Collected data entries
▶

@[simp] theorem State.commitStart_wf (s : State) (c : Nat) (hm : Memory.wf s.mem = true) : Memory.wf (State.commitStart s c).mem = true := by
  simp only [State.commitStart]
  (repeat' split) <;> simp_all

@[simp] theorem State.addLock_mem (s : State) (c k l : Nat) : (State.addLock s c k l).mem = s.mem := by
  simp only [State.addLock]
  simp_all

@[simp] theorem State.restartSerial_mem (s : State) (young old : Nat × Nat) : (State.restartSerial s young old).mem = s.mem := by
  simp only [State.restartSerial]
  (repeat' split) <;> simp_all

@[simp] theorem State.unitWrite_wf (s : State) (root va : Nat) (bs : List Byte) (hm : Memory.wf s.mem = true) : Memory.wf (State.unitWrite s root va bs).mem = true := by
  simp only [State.unitWrite]
  (repeat' split) <;> simp_all

@[simp] theorem State.addDone_wf (s : State) (ctx : Nat) (done : DWord) (hm : Memory.wf s.mem = true) :
    Memory.wf (s.addDone ctx done).1.mem = true := by
  simp only [State.addDone]
  (repeat' split) <;> simp_all

@[simp] theorem State.signal_wf (s : State) (q slot ctx : Nat) (done : DWord) (status : Nat) (hm : Memory.wf s.mem = true) : Memory.wf (State.signal s q slot ctx done status).mem = true := by
  simp only [State.signal]
  simp [State.addDone_wf s ctx done hm]

@[simp] theorem State.dropThread_mem (s : State) (c sl : Nat) : (State.dropThread s c sl).mem = s.mem := by
  simp only [State.dropThread]
  (repeat' split) <;> simp_all

@[simp] theorem State.dropRequests_mem (s : State) (c g : Nat) (slots : List Nat) : (State.dropRequests s c g slots).mem = s.mem := by
  simp only [State.dropRequests]

@[simp] theorem State.orphanCopies_mem (s : State) (lo n : Nat) : (State.orphanCopies s lo n).mem = s.mem := by
  simp only [State.orphanCopies]

@[simp] theorem State.removeGroup_mem (s : State) (c g : Nat) : (State.removeGroup s c g).mem = s.mem := by
  simp only [State.removeGroup]
  simp_all

@[simp] theorem State.freeHeaps_mem (s : State) (gn : Nat) : (State.freeHeaps s gn).mem = s.mem := by
  simp only [State.freeHeaps]

@[simp] theorem State.dropSavedReports_mem (s : State) (gn : Nat) : (State.dropSavedReports s gn).mem = s.mem := by
  simp only [State.dropSavedReports]

@[simp] theorem State.endGrid_wf (s : State) (gn status : Nat) (hm : Memory.wf s.mem = true) : Memory.wf (State.endGrid s gn status).mem = true := by
  simp only [State.endGrid]
  (repeat' split) <;> simp_all

@[simp] theorem State.endContext_wf (s : State) (ctx status : Nat) (hm : Memory.wf s.mem = true) : Memory.wf (State.endContext s ctx status).mem = true := by
  simp only [State.endContext]
  simp_all

@[simp] theorem State.blockRope_mem (s : State) (gn rope : Nat) : (State.blockRope s gn rope).mem = s.mem := by
  simp only [State.blockRope]
  simp_all

theorem heapFailure_ok {kind : Nat} {j : Judged} {w : State} {t : Task} (h : heapFailure kind j = .ok w t) : False := by
  unfold heapFailure at h
  split at h <;> cases h

theorem State.fetchTask_ok {s w : State} {gn : Nat} {hg : HeapGrid} {die idx : Nat} {t : Task}
    (h : s.fetchTask gn hg die idx = .ok w t) : w = s := by
  unfold State.fetchTask at h
  (repeat' split at h) <;> first
    | cases h; done
    | (cases h; rfl)
    | skip
  extract_lets +onlyGivenNames j at h
  clear_value j
  (repeat' split at h) <;> first
    | exact (heapFailure_ok h).elim
    | (cases h; rfl)
    | cases h

theorem State.keepTask_ok {s w : State} {gn : Nat} {hg : HeapGrid} {die idx : Nat} {t t' : Task}
    (h : s.keepTask gn hg die idx t = .ok w t') (hm : Memory.wf s.mem = true) : Memory.wf w.mem = true := by
  unfold State.keepTask at h
  extract_lets was chip t1 put j at h
  clear_value j
  split at h
  · rw [← (HeapAccess.ok.inj h).1]; exact hm
  · split at h
    · rw [← (HeapAccess.ok.inj h).1]; exact State.agentStoreNc_wf _ _ _ _ hm
    · exact (heapFailure_ok h).elim

@[simp] theorem State.stallHeap_wf (s : State) (gn die va : Nat) (detail : DWord) (hm : Memory.wf s.mem = true) : Memory.wf (State.stallHeap s gn die va detail).mem = true := by
  simp only [State.stallHeap]
  simp_all

@[simp] theorem State.heapFail_wf (s : State) (gn die : Nat) (e : HeapAccess) (hm : Memory.wf s.mem = true) :
    Memory.wf (s.heapFail gn die e).mem = true := by
  cases e <;> simp [State.heapFail, hm]

@[simp] theorem State.noteChange_mem (s : State) (gn : Nat) (old new : Task) : (State.noteChange s gn old new).mem = s.mem := by
  simp only [State.noteChange]
  simp_all

theorem State.updateTask_ok {s w : State} {gn : Nat} {hg : HeapGrid} {die idx : Nat} {t t' t'' : Task}
    (h : s.updateTask gn hg die idx t t' = .ok w t'') (hm : Memory.wf s.mem = true) : Memory.wf w.mem = true := by
  simp only [State.updateTask] at h
  split at h
  · next s1 u hk =>
    cases h
    simp [State.keepTask_ok hk hm]
  · next hk => exact absurd h (by intro h'; exact hk _ _ h')

@[simp] theorem State.settleTest_mem (s : State) (gn : Nat) : (State.settleTest s gn).mem = s.mem := by
  simp only [State.settleTest]
  simp_all

@[simp] theorem State.homeClk_mem (s : State) (grid : Nat) : (State.homeClk s grid).mem = s.mem := by
  simp only [State.homeClk]
  (repeat' split) <;> simp_all

@[simp] theorem State.answer_mem (s : State) (r : HeapReq) (v1 v0 : Option DWord) (f : Option DWord) : (State.answer s r v1 v0 f).mem = s.mem := by
  simp only [State.answer]
  simp_all

@[simp] theorem State.refuseHeap_mem (s : State) (r : HeapReq) (code : Nat) (handle : Word) : (State.refuseHeap s r code handle).mem = s.mem := by
  simp only [State.refuseHeap]
  simp_all

@[simp] theorem State.applySpawn_wf (s : State) (gn : Nat) (hg : HeapGrid) (die : Nat) (r : HeapReq) (frame : List Byte) (gain : Word)
    (cnt : Nat) (hm : Memory.wf s.mem = true) : Memory.wf (s.applySpawn gn hg die r frame gain cnt).mem = true := by
  simp only [State.applySpawn]
  (repeat' split) <;> first
    | (simp only [State.heapFail_wf, State.refuseHeap_mem, State.answer_mem, hm]; done)
    | exact hm
    | (rename_i h; simp only [State.answer_mem, State.modDie_mem]; exact State.updateTask_ok h hm)

@[simp] theorem State.applyGain_wf (s : State) (gn : Nat) (hg : HeapGrid) (die : Nat) (r : HeapReq) (k : Nat) (handle v : Word)
    (hm : Memory.wf s.mem = true) : Memory.wf (s.applyGain gn hg die r k handle v).mem = true := by
  simp only [State.applyGain]
  (repeat' split) <;> first
    | (simp only [State.heapFail_wf, State.refuseHeap_mem, State.answer_mem, hm]; done)
    | exact hm
    | (rename_i h _; simp only [State.answer_mem]; exact State.updateTask_ok h hm)

@[simp] theorem State.applyDep_wf (s : State) (gn : Nat) (hg : HeapGrid) (die : Nat) (r : HeapReq) (handle : Word)
    (hm : Memory.wf s.mem = true) : Memory.wf (s.applyDep gn hg die r handle).mem = true := by
  simp only [State.applyDep]
  split
  · split
    · rw [State.refuseHeap_mem]; exact hm
    · split
      · next h =>
        rw [State.answer_mem]
        split
        · rw [State.modDie_mem]; exact State.updateTask_ok h hm
        · exact State.updateTask_ok h hm
      · exact State.heapFail_wf _ _ _ _ hm
  · exact State.heapFail_wf _ _ _ _ hm

@[simp] theorem State.passOn_mem (s : State) (die i : Nat) (r : HeapReq) (handle : Word) : (State.passOn s die i r handle).mem = s.mem := by
  simp only [State.passOn]
  (repeat' split) <;> simp_all

@[simp] theorem State.applyHeapOp_wf (s : State) (die : Nat) (hm : Memory.wf s.mem = true) : Memory.wf (State.applyHeapOp s die).mem = true := by
  simp only [State.applyHeapOp]
  (repeat' split) <;> simp_all

@[simp] theorem State.popTask_wf (s : State) (die : Nat) (hm : Memory.wf s.mem = true) : Memory.wf (s.popTask die).mem = true := by
  simp only [State.popTask]
  (repeat' split) <;> first
    | exact hm
    | (exact State.heapFail_wf _ _ _ _ hm)
    | (rename_i h; exact State.updateTask_ok h hm)
    | (rw [State.modDie_mem]; rename_i h _; exact State.updateTask_ok h hm)

@[simp] theorem State.popAll_wf (s : State) (hm : Memory.wf s.mem = true) : Memory.wf (State.popAll s).mem = true := by
  simp only [State.popAll]
  (repeat' split) <;> simp_all

@[simp] theorem State.createTaskThread_wf (s : State) (die n : Nat) (hm : Memory.wf s.mem = true) :
    Memory.wf (s.createTaskThread die n).mem = true := by
  simp only [State.createTaskThread]
  (repeat' split) <;> simp_all

@[simp] theorem State.settleHeaps_wf (s : State) (hm : Memory.wf s.mem = true) : Memory.wf (State.settleHeaps s).mem = true := by
  unfold State.settleHeaps
  refine foldl_wf _ (fun s a hs => foldl_wf _ (fun s a hs => ?_) _ _ ?_) _ _ (State.popAll_wf s hm)
  · split
    · exact State.createTaskThread_wf _ _ _ hs
    · exact hs
  · exact State.applyHeapOp_wf _ _ hs

theorem State.finishTask_done {s w : State} {c sl : Nat} {bad : Bool} (h : s.finishTask c sl = .done w bad)
    (hm : Memory.wf s.mem = true) : Memory.wf w.mem = true := by
  simp only [State.finishTask] at h
  (repeat' split at h) <;> first
    | (cases h; exact hm)
    | (rename_i hu; cases h; rw [State.modThread_mem]; exact State.updateTask_ok hu hm)
    | cases h
theorem State.finishTask_notYet {s w : State} {c sl : Nat} (h : s.finishTask c sl = .notYet w)
    (hm : Memory.wf s.mem = true) : Memory.wf w.mem = true := by
  simp only [State.finishTask] at h
  (repeat' split at h) <;> first
    | (cases h; exact hm)
    | (cases h; exact State.heapFail_wf _ _ _ _ hm)
    | cases h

◀

AIM OF THE EXERCISE = For the word "dropThread", count the lines of the records above that hold it and state only that count.

ANSWER TO THE EXERCISE = 2